-- ==== Sys2Proof/Certificates/Slice0/Obligations.lean ====
section
/-! DEFINITION. The statements for the provers, each formalising what the spec says an instruction or the block does. -/

open Sys2Proof Sys2Proof.Machine

/-- For every instruction of the opcode table and every value of every field, decode (encode i) is i: no bit of an
encoding is dropped. (R81, R86, R95) -/
def Obligations.DecodeOfEncodeIsTheInstruction : Prop :=
  ∀ i : Instr, decode (encode i) = .ok i

/-- For every word of the command port and for a pulse of the tick port: if it decodes to i, encode i is that very word;
so each instruction has one word. (R81, R87) -/
def Obligations.EncodeOfDecodeIsTheWord : Prop :=
  ∀ (p : PortWord) (i : Instr), decode p = .ok i → encode i = p

/-- A 32-bit word decodes to some instruction iff W & mask = match for one of the sixteen (match, mask) pairs of rule
R86, and the instruction it decodes to is the one of a row it matches. Every other word is rejected. (R86, R87, R88) -/
def Obligations.CommandWordsMatchOpcodeTable : Prop :=
  ∀ w : Word,
    ((∃ i, decode (.command w) = .ok i) ↔ ∃ row ∈ opcodeTable, w &&& row.2 = row.1) ∧
    (∀ i, decode (.command w) = .ok i → ∃ row, opcodeRow i = some row ∧ w &&& row.2 = row.1)

/-- Each of the sixteen command words printed in the table of rule R95 decodes to the instruction of its line, and a
pulse decodes to RTC.TICK. (R95) -/
def Obligations.SyntaxTableWordsDecode : Prop :=
  decode (.command 0x10000800#32) = .ok (.bsRead 0x0008#16) ∧
  decode (.command 0x1100084E#32) = .ok (.bsUpdate 0x0008#16 0x4E#8) ∧
  decode (.command 0x12000800#32) = .ok (.bsErase 0x0008#16) ∧
  decode (.command 0x130008FC#32) = .ok (.bsClrbits 0x0008#16 0xFC#8) ∧
  decode (.command 0x20000914#32) = .ok (.rtcSethm 9#8 20#8) ∧
  decode (.command 0x21000000#32) = .ok .rtcPersist ∧
  decode (.command 0x22000000#32) = .ok .rtcRestore ∧
  decode (.command 0x28000000#32) = .ok .rtcGetsec ∧
  decode (.command 0x29000000#32) = .ok .rtcGetmsm ∧
  decode (.command 0x2A000000#32) = .ok .rtcGetdays ∧
  decode (.command 0x2B000000#32) = .ok .rtcGethours ∧
  decode (.command 0x2C000000#32) = .ok .rtcGetmins ∧
  decode (.command 0x30F01000#32) = .ok (.gcmEncrypt allPresent 16#8 0#8) ∧
  decode (.command 0x31F01000#32) = .ok (.gcmDecrypt allPresent 16#8 0#8) ∧
  decode (.command 0x40000010#32) = .ok (.obWr 0x000#16 16#8) ∧
  decode (.command 0x41003000#32) = .ok (.obRd 0x030#16) ∧
  decode .pulse = .ok .rtcTick

/-- For every status, flag and value: bits 31:30 of the response word are the status code (0 OK, 1 ILLEGAL, 2 ADDRESS),
bits 29:17 are zero, bit 16 is the flag and bits 15:0 the value. (R84) -/
def Obligations.ResponseWordLayout : Prop :=
  ∀ (flag : Bool) (value : Half),
    (∀ st : Status, responseZeros (responseWord st flag value) = 0#13 ∧
      responseFlag (responseWord st flag value) = flag ∧ responseValue (responseWord st flag value) = value) ∧
    responseStatus (responseWord .ok flag value) = 0#2 ∧
    responseStatus (responseWord .illegal flag value) = 1#2 ∧
    responseStatus (responseWord .address flag value) = 2#2

/-- With no command running and a command word or a pulse at the head of the event list that decodes to i, the step is
exec i on the state whose event list is the rest; nothing else is done around exec. (R16, R85, R87) -/
def Obligations.StepRunsDecodedInstruction : Prop :=
  ∀ (s : State) (p : PortWord) (rest : List Event) (i : Instr),
    s.activity = .idle → s.inputs = .port p :: rest → decode p = .ok i →
    step s = exec i { s with inputs := rest }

########################################

-- EXERCISE OBJECTIVE --
Return each line above exactly as it appears.

-- TASK SOLUTION --
-- ==== Sys2Proof/Certificates/Slice0/Obligations.lean ====
section
/-! DEFINITION. The statements for the provers, each formalising what the spec says an instruction or the block does. -/

open Sys2Proof Sys2Proof.Machine

/-- For every instruction of the opcode table and every value of every field, decode (encode i) is i: no bit of an
encoding is dropped. (R81, R86, R95) -/
def Obligations.DecodeOfEncodeIsTheInstruction : Prop :=
  ∀ i : Instr, decode (encode i) = .ok i

/-- For every word of the command port and for a pulse of the tick port: if it decodes to i, encode i is that very word;
so each instruction has one word. (R81, R87) -/
def Obligations.EncodeOfDecodeIsTheWord : Prop :=
  ∀ (p : PortWord) (i : Instr), decode p = .ok i → encode i = p

/-- A 32-bit word decodes to some instruction iff W & mask = match for one of the sixteen (match, mask) pairs of rule
R86, and the instruction it decodes to is the one of a row it matches. Every other word is rejected. (R86, R87, R88) -/
def Obligations.CommandWordsMatchOpcodeTable : Prop :=
  ∀ w : Word,
    ((∃ i, decode (.command w) = .ok i) ↔ ∃ row ∈ opcodeTable, w &&& row.2 = row.1) ∧
    (∀ i, decode (.command w) = .ok i → ∃ row, opcodeRow i = some row ∧ w &&& row.2 = row.1)

/-- Each of the sixteen command words printed in the table of rule R95 decodes to the instruction of its line, and a
pulse decodes to RTC.TICK. (R95) -/
def Obligations.SyntaxTableWordsDecode : Prop :=
  decode (.command 0x10000800#32) = .ok (.bsRead 0x0008#16) ∧
  decode (.command 0x1100084E#32) = .ok (.bsUpdate 0x0008#16 0x4E#8) ∧
  decode (.command 0x12000800#32) = .ok (.bsErase 0x0008#16) ∧
  decode (.command 0x130008FC#32) = .ok (.bsClrbits 0x0008#16 0xFC#8) ∧
  decode (.command 0x20000914#32) = .ok (.rtcSethm 9#8 20#8) ∧
  decode (.command 0x21000000#32) = .ok .rtcPersist ∧
  decode (.command 0x22000000#32) = .ok .rtcRestore ∧
  decode (.command 0x28000000#32) = .ok .rtcGetsec ∧
  decode (.command 0x29000000#32) = .ok .rtcGetmsm ∧
  decode (.command 0x2A000000#32) = .ok .rtcGetdays ∧
  decode (.command 0x2B000000#32) = .ok .rtcGethours ∧
  decode (.command 0x2C000000#32) = .ok .rtcGetmins ∧
  decode (.command 0x30F01000#32) = .ok (.gcmEncrypt allPresent 16#8 0#8) ∧
  decode (.command 0x31F01000#32) = .ok (.gcmDecrypt allPresent 16#8 0#8) ∧
  decode (.command 0x40000010#32) = .ok (.obWr 0x000#16 16#8) ∧
  decode (.command 0x41003000#32) = .ok (.obRd 0x030#16) ∧
  decode .pulse = .ok .rtcTick

/-- For every status, flag and value: bits 31:30 of the response word are the status code (0 OK, 1 ILLEGAL, 2 ADDRESS),
bits 29:17 are zero, bit 16 is the flag and bits 15:0 the value. (R84) -/
def Obligations.ResponseWordLayout : Prop :=
  ∀ (flag : Bool) (value : Half),
    (∀ st : Status, responseZeros (responseWord st flag value) = 0#13 ∧
      responseFlag (responseWord st flag value) = flag ∧ responseValue (responseWord st flag value) = value) ∧
    responseStatus (responseWord .ok flag value) = 0#2 ∧
    responseStatus (responseWord .illegal flag value) = 1#2 ∧
    responseStatus (responseWord .address flag value) = 2#2

/-- With no command running and a command word or a pulse at the head of the event list that decodes to i, the step is
exec i on the state whose event list is the rest; nothing else is done around exec. (R16, R85, R87) -/
def Obligations.StepRunsDecodedInstruction : Prop :=
  ∀ (s : State) (p : PortWord) (rest : List Event) (i : Instr),
    s.activity = .idle → s.inputs = .port p :: rest → decode p = .ok i →
    step s = exec i { s with inputs := rest }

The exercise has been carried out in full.